→ Instructions for the task
Print nothing except the lines of the listing below from the line with "def execDmTransceive (mode" to the line with "in slot 0. -/", each exactly as written, both ends included.

→ Supplied data
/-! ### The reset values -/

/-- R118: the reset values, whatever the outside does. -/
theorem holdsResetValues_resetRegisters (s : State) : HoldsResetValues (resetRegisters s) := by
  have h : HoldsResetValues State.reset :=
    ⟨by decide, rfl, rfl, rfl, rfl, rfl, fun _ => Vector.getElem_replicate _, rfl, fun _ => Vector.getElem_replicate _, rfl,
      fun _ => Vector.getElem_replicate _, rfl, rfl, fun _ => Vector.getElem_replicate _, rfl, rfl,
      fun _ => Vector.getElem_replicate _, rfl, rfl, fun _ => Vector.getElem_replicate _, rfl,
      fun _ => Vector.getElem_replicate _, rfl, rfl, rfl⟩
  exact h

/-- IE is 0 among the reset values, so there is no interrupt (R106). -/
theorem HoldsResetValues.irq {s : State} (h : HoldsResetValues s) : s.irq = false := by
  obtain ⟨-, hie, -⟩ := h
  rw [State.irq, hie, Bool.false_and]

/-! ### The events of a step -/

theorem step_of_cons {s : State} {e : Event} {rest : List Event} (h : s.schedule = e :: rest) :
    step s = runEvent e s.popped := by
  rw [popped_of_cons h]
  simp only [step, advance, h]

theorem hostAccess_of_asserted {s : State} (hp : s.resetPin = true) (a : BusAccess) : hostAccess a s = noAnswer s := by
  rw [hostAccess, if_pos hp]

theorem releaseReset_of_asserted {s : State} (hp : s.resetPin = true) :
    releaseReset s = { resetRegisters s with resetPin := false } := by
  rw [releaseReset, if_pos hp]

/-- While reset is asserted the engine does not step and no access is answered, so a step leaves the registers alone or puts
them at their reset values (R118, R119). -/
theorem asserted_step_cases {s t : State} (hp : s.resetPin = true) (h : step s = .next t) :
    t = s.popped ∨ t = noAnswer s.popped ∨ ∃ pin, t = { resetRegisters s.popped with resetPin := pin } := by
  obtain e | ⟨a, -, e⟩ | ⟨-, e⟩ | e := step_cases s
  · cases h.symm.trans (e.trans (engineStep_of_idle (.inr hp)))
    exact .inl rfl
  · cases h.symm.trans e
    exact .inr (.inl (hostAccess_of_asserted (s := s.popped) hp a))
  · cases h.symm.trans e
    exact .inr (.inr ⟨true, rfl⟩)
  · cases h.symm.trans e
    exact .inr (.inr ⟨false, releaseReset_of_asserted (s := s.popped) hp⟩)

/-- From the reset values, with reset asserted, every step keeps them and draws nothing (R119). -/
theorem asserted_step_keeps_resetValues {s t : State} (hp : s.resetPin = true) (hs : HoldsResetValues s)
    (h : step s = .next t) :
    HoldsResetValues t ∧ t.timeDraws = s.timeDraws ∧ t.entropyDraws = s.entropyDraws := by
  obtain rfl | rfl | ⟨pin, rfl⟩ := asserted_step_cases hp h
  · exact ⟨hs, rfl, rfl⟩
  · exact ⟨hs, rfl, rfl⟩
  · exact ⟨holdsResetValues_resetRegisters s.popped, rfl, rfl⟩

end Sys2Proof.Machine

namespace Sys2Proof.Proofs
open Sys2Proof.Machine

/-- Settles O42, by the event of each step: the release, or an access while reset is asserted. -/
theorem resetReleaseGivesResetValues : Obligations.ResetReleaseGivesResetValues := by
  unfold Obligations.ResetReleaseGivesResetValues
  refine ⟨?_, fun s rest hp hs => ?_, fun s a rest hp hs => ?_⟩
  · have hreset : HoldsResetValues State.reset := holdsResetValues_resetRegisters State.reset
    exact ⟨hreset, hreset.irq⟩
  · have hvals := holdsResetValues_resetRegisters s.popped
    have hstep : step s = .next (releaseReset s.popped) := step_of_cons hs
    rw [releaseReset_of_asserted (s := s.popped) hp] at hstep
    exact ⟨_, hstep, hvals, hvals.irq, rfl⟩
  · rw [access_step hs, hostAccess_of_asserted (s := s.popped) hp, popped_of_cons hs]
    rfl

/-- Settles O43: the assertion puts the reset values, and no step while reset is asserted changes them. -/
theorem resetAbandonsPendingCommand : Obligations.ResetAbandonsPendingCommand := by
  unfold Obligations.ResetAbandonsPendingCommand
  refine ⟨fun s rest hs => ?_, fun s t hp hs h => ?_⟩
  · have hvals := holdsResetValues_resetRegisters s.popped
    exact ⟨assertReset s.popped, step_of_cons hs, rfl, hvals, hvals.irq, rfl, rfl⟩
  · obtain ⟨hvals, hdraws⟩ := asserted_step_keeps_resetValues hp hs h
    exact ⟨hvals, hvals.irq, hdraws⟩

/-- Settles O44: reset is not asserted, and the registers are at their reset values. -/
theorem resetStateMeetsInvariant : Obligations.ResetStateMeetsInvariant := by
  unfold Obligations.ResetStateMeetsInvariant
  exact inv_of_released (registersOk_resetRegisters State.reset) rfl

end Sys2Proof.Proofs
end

* * *

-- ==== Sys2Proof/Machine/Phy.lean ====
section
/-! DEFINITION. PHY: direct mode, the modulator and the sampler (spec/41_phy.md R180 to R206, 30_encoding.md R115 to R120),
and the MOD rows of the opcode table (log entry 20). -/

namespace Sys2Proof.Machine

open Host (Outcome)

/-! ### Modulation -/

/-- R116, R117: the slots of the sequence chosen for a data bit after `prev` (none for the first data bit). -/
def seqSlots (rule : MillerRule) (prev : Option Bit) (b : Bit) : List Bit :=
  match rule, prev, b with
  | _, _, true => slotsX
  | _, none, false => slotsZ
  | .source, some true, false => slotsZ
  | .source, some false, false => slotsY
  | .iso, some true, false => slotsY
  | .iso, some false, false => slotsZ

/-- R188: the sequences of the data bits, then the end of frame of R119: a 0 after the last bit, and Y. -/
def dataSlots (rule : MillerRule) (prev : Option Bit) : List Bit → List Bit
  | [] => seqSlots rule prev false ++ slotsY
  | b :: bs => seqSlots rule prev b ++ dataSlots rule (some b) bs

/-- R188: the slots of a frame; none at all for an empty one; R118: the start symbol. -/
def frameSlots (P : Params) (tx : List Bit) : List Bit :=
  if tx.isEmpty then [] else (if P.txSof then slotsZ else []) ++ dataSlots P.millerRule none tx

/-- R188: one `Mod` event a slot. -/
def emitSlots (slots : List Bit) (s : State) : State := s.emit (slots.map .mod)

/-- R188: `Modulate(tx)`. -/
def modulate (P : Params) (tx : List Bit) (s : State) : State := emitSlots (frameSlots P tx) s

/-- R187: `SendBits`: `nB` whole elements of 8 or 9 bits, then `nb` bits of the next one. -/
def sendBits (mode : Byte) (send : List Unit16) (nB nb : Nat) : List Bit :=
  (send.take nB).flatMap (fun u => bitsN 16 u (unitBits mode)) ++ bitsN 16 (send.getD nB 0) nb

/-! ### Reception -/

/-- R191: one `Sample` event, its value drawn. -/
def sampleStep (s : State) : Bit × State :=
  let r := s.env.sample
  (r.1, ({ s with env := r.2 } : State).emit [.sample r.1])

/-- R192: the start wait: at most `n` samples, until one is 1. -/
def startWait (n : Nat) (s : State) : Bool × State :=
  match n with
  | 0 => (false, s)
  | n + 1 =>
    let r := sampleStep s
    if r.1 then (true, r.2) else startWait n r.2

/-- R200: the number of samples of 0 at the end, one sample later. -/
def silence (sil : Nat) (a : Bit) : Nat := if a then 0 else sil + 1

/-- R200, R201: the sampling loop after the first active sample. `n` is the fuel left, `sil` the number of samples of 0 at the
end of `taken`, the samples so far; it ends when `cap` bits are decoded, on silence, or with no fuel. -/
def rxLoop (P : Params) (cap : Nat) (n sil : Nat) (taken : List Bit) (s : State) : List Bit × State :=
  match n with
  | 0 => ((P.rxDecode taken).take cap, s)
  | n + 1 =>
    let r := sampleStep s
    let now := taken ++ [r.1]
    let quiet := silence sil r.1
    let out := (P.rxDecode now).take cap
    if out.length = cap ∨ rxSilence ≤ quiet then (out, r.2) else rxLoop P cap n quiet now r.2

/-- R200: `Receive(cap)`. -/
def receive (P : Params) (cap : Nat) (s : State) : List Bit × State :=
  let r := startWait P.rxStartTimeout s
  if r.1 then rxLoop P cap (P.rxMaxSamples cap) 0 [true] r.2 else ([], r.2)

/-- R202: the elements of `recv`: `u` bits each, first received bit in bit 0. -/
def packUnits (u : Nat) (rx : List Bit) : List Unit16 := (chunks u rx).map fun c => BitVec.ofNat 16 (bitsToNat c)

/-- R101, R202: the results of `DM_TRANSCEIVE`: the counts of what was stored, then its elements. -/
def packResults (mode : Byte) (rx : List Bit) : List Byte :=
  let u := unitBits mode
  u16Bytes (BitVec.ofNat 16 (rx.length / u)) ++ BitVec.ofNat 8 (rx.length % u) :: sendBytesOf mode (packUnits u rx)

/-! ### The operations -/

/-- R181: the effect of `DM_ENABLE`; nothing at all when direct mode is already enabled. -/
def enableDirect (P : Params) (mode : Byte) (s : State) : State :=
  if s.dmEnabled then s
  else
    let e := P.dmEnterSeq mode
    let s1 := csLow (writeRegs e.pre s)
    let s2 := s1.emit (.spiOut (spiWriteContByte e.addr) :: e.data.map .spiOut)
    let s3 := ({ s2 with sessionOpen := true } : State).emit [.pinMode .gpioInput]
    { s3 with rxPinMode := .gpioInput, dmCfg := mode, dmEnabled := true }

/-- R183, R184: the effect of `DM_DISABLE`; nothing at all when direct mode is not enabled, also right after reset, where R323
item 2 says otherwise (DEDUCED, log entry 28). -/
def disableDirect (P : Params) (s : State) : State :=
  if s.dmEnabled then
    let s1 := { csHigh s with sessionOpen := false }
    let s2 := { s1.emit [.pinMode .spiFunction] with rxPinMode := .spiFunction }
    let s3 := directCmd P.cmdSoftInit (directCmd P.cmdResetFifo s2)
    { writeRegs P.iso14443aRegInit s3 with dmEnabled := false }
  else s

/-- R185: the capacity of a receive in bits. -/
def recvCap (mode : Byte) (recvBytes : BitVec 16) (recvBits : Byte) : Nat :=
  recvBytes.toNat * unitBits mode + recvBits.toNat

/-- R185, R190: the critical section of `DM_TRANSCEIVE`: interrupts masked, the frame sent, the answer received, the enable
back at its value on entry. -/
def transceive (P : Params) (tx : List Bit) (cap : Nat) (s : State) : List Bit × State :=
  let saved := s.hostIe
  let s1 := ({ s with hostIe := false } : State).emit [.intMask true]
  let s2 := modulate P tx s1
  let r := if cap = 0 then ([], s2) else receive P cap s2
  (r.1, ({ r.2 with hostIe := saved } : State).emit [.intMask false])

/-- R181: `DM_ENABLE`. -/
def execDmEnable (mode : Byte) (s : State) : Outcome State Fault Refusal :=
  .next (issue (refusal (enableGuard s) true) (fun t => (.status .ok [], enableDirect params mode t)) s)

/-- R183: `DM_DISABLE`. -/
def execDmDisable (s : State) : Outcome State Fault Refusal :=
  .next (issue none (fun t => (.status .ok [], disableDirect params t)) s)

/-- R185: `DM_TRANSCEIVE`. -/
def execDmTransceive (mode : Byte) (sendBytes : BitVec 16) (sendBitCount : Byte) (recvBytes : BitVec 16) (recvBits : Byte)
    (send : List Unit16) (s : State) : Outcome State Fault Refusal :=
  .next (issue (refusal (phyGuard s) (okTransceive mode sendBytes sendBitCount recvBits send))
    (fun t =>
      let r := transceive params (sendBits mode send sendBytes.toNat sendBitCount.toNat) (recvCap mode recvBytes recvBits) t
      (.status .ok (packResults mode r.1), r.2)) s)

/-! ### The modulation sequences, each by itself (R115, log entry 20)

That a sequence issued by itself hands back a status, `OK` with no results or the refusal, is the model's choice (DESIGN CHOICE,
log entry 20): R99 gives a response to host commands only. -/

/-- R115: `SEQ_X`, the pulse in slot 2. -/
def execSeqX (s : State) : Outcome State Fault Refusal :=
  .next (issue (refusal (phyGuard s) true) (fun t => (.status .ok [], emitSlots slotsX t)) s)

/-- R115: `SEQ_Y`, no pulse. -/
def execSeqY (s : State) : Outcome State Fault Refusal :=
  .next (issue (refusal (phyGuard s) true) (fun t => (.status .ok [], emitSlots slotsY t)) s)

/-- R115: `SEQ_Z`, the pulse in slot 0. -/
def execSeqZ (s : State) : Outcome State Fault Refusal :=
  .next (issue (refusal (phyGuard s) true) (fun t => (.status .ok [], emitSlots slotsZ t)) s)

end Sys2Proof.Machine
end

→ Problem solution
def execDmTransceive (mode : Byte) (sendBytes : BitVec 16) (sendBitCount : Byte) (recvBytes : BitVec 16) (recvBits : Byte)
    (send : List Unit16) (s : State) : Outcome State Fault Refusal :=
  .next (issue (refusal (phyGuard s) (okTransceive mode sendBytes sendBitCount recvBits send))
    (fun t =>
      let r := transceive params (sendBits mode send sendBytes.toNat sendBitCount.toNat) (recvCap mode recvBytes recvBits) t
      (.status .ok (packResults mode r.1), r.2)) s)

/-! ### The modulation sequences, each by itself (R115, log entry 20)

That a sequence issued by itself hands back a status, `OK` with no results or the refusal, is the model's choice (DESIGN CHOICE,
log entry 20): R99 gives a response to host commands only. -/

/-- R115: `SEQ_X`, the pulse in slot 2. -/
def execSeqX (s : State) : Outcome State Fault Refusal :=
  .next (issue (refusal (phyGuard s) true) (fun t => (.status .ok [], emitSlots slotsX t)) s)

/-- R115: `SEQ_Y`, no pulse. -/
def execSeqY (s : State) : Outcome State Fault Refusal :=
  .next (issue (refusal (phyGuard s) true) (fun t => (.status .ok [], emitSlots slotsY t)) s)

/-- R115: `SEQ_Z`, the pulse in slot 0. -/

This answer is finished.